GIVEN RECORDS >>
theorem stopEnds_frame  : Frame none [.bob, .csc, .dram, .dsc, .events, .fab, .free, .glb, .jobs, .later, .mem, .pwr, .rdo, .rv, .sec, .spn, .sram, .sup, .syn, .tap, .tln] s (stopEnds s) := by
  unfold stopEnds
  extract_lets -merge -useContext -underBinder +onlyGivenNames x1
  refine Frame.via x1 ?_ fun h1 => ?_
  · unfold x1
    refine Frame.then ?_ finishRequest_frame rfl rfl
    exact Frame.refl
  try clear_value x1
  refine Frame.ite (fun _ => ?_) (fun _ => ?_)
  · refine Frame.then ?_ enterMode_frame rfl rfl
    refine Frame.put ?_ (inRows_of (r := .GLB_MODE_STATUS) rfl (by exact rfl))
    exact h1
  · extract_lets -merge -useContext -underBinder +onlyGivenNames x2
    refine Frame.via x2 ?_ fun h2 => ?_
    · unfold x2
      refine Frame.put ?_ (inRows_of (r := .GLB_MODE_STATUS) rfl (by exact rfl))
      exact h1
    try clear_value x2
    refine Frame.then ?_ stopInM6_frame rfl rfl
    refine Frame.glb ?_ rfl (fun _ => trivial)
    exact h2

theorem execStopComplete_frame  : ∃ t, execStopComplete s = .next t ∧ Frame none [.bob, .csc, .dram, .dsc, .events, .fab, .free, .glb, .jobs, .later, .mem, .pwr, .rdo, .rv, .sec, .spn, .sram, .sup, .syn, .tap, .tln] s t := by
  refine ⟨_, rfl, ?_⟩
  first | split | (clear_value *; split)
  · refine Frame.ite (fun _ => ?_) (fun _ => ?_)
    · refine Frame.then ?_ stopEnds_frame rfl rfl
      exact Frame.refl
    · exact Frame.refl
  · exact Frame.refl

theorem execStopTimeout_frame  : ∃ t, execStopTimeout s = .next t ∧ Frame none [.bob, .csc, .dram, .dsc, .events, .fab, .free, .glb, .jobs, .later, .mem, .pwr, .rdo, .rv, .sec, .spn, .sram, .sup, .syn, .tap, .tln] s t := by
  refine ⟨_, rfl, ?_⟩
  first | split | (clear_value *; split)
  · refine Frame.ite (fun _ => ?_) (fun _ => ?_)
    · refine Frame.then ?_ stopEnds_frame rfl rfl
      exact Frame.refl
    · exact Frame.refl
  · exact Frame.refl

theorem execHoldExpired_frame  : ∃ t, execHoldExpired s = .next t ∧ Frame (some [.TLN_EVENT]) [.events, .glb, .later, .sup, .tln] s t := by
  refine ⟨_, rfl, ?_⟩
  extract_lets -merge -useContext -underBinder +onlyGivenNames v1
  refine Frame.ite (fun _ => ?_) (fun _ => ?_)
  · extract_lets -merge -useContext -underBinder +onlyGivenNames x2
    refine Frame.via x2 ?_ fun h2 => ?_
    · unfold x2
      refine Frame.raise ?_ (inRows_of (r := .TLN_EVENT) rfl (by exact rfl)) rfl
      exact Frame.refl
    try clear_value x2
    extract_lets -merge -useContext -underBinder +onlyGivenNames w3 x4
    refine Frame.via x4 ?_ fun h4 => ?_
    · unfold x4
      refine Frame.tln ?_ rfl (by first | exact id | exact fun h => ⟨(by first | exact h.1 | exact sparseWf_sset h.1 | exact sparseWf_nil | exact sparseWf_filter h.1 | exact sparseWf_smap h.1 | exact sparseWf_sdrop h.1 | exact sparseWf_sset (sparseWf_sset h.1) | exact sparseWf_fold sparseWf_nil | (dsimp only; exact sparseWf_smap h.1)), (by first | exact h.2 | exact sparseWf_sset h.2 | exact sparseWf_nil | exact sparseWf_filter h.2 | exact sparseWf_smap h.2 | exact sparseWf_sdrop h.2 | exact sparseWf_sset (sparseWf_sset h.2) | exact sparseWf_fold sparseWf_nil | (dsimp only; exact sparseWf_smap h.2))⟩)
      exact h2
    try clear_value x4
    refine Frame.ite (fun _ => ?_) (fun _ => ?_)
    · refine Frame.then ?_ stopAllSpindles_frame rfl rfl
      refine Frame.glb ?_ rfl (fun _ => trivial)
      exact h4
    · exact h4
  · exact Frame.refl

theorem execBiasRampTransition_frame  : ∃ t, execBiasRampTransition s = .next t ∧ Frame none [.bob, .csc, .dram, .dsc, .events, .fab, .free, .glb, .jobs, .later, .mem, .pwr, .rdo, .rv, .sec, .spn, .sram, .sup, .syn, .tap, .tln] s t := by
  refine ⟨_, rfl, ?_⟩
  first | split | (clear_value *; split)
  · refine Frame.ite (fun _ => ?_) (fun _ => ?_)
    · exact Frame.refl
    · extract_lets -merge -useContext -underBinder +onlyGivenNames w1 x2
      refine Frame.via x2 ?_ fun h2 => ?_
      · unfold x2
        refine Frame.glb ?_ rfl (fun _ => trivial)
        exact Frame.refl
      try clear_value x2
      refine Frame.ite (fun _ => ?_) (fun _ => ?_)
      · refine Frame.then ?_ beginClearing_frame rfl rfl
        exact h2
      · refine Frame.ite (fun _ => ?_) (fun _ => ?_)
        · refine Frame.then ?_ finishRequest_frame rfl rfl
          refine Frame.then ?_ enterMode_frame rfl rfl
          exact h2
        · refine Frame.then ?_ enterMode_frame rfl rfl
          exact h2
  · exact Frame.refl

theorem clkEvent_frame {a0 : Field} (h : Frame R P s t) (hR : rowsLe (some [.HIF_EVENT]) R = true) (hP : partsLe [.events, .sup] P = true) (ha0 : inRows R a0.reg) : Frame R P s (clkEvent a0 t) := by
  unfold clkEvent
  refine Frame.raise ?_ (inRows_of (r := .HIF_EVENT) (rowsLe_trans rfl hR) (by exact rfl)) (partsLe_trans rfl hP)
  refine Frame.raise ?_ ha0 (partsLe_trans rfl hP)
  exact h

theorem showRef_frame  : Frame (some [.GLB_CLK_STATUS]) [] s (showRef s) := by
  unfold showRef
  refine Frame.put ?_ (inRows_of (r := .GLB_CLK_STATUS) rfl (by exact rfl))
  exact Frame.refl

theorem reselectRef_frame  : Frame (some [.GLB_CLK_STATUS, .GLB_MODE_STATUS, .TLN_ADJ, .TLN_COUNT, .TLN_EVENT, .TLN_STATUS]) [.events, .free, .glb, .sup, .tln] s (reselectRef s) := by
  unfold reselectRef
  extract_lets -merge -useContext -underBinder +onlyGivenNames x1
  refine Frame.via x1 ?_ fun h1 => ?_
  · unfold x1
    refine Frame.then ?_ showRef_frame rfl rfl
    exact Frame.refl
  try clear_value x1
  refine Frame.ite (fun _ => ?_) (fun _ => ?_)
  · exact h1
  · extract_lets -merge -useContext -underBinder +onlyGivenNames x2
    refine Frame.via x2 ?_ fun h2 => ?_
    · unfold x2
      refine Frame.put ?_ (inRows_of (r := .GLB_CLK_STATUS) rfl (by exact rfl))
      refine Frame.put ?_ (inRows_of (r := .GLB_CLK_STATUS) rfl (by exact rfl))
      refine Frame.put ?_ (inRows_of (r := .GLB_CLK_STATUS) rfl (by exact rfl))
      exact h1
    try clear_value x2
    extract_lets -merge -useContext -underBinder +onlyGivenNames x3
    refine Frame.via x3 ?_ fun h3 => ?_
    · unfold x3
      refine Frame.then ?_ losePhases_frame rfl rfl
      refine Frame.then ?_ enterHoldover_frame rfl rfl
      refine Frame.put ?_ (inRows_of (r := .GLB_MODE_STATUS) rfl (by exact rfl))
      exact h2
    try clear_value x3
    refine Frame.glb ?_ rfl (fun _ => trivial)
    exact h3

theorem syncRequest_frame  : Frame (some [.CSC_STATUS, .GLB_CLK_STATUS, .GLB_MODE_STATUS, .HIF_EVENT]) [.events, .glb, .rdo, .sup] s (syncRequest s) := by
  unfold syncRequest
  refine Frame.ite (fun _ => ?_) (fun _ => ?_)
  · refine Frame.then ?_ applySync_frame rfl rfl
    exact Frame.refl
  · refine clkEvent_frame ?_ rfl rfl (inRows_of (r := .GLB_CLK_STATUS) rfl (by exact rfl))
    exact Frame.refl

REQUIRED ACTION >> Show, from the listing above, every line holding the word "syncRequest".

YOUR SOLUTION >>
theorem syncRequest_frame  : Frame (some [.CSC_STATUS, .GLB_CLK_STATUS, .GLB_MODE_STATUS, .HIF_EVENT]) [.events, .glb, .rdo, .sup] s (syncRequest s) := by
  unfold syncRequest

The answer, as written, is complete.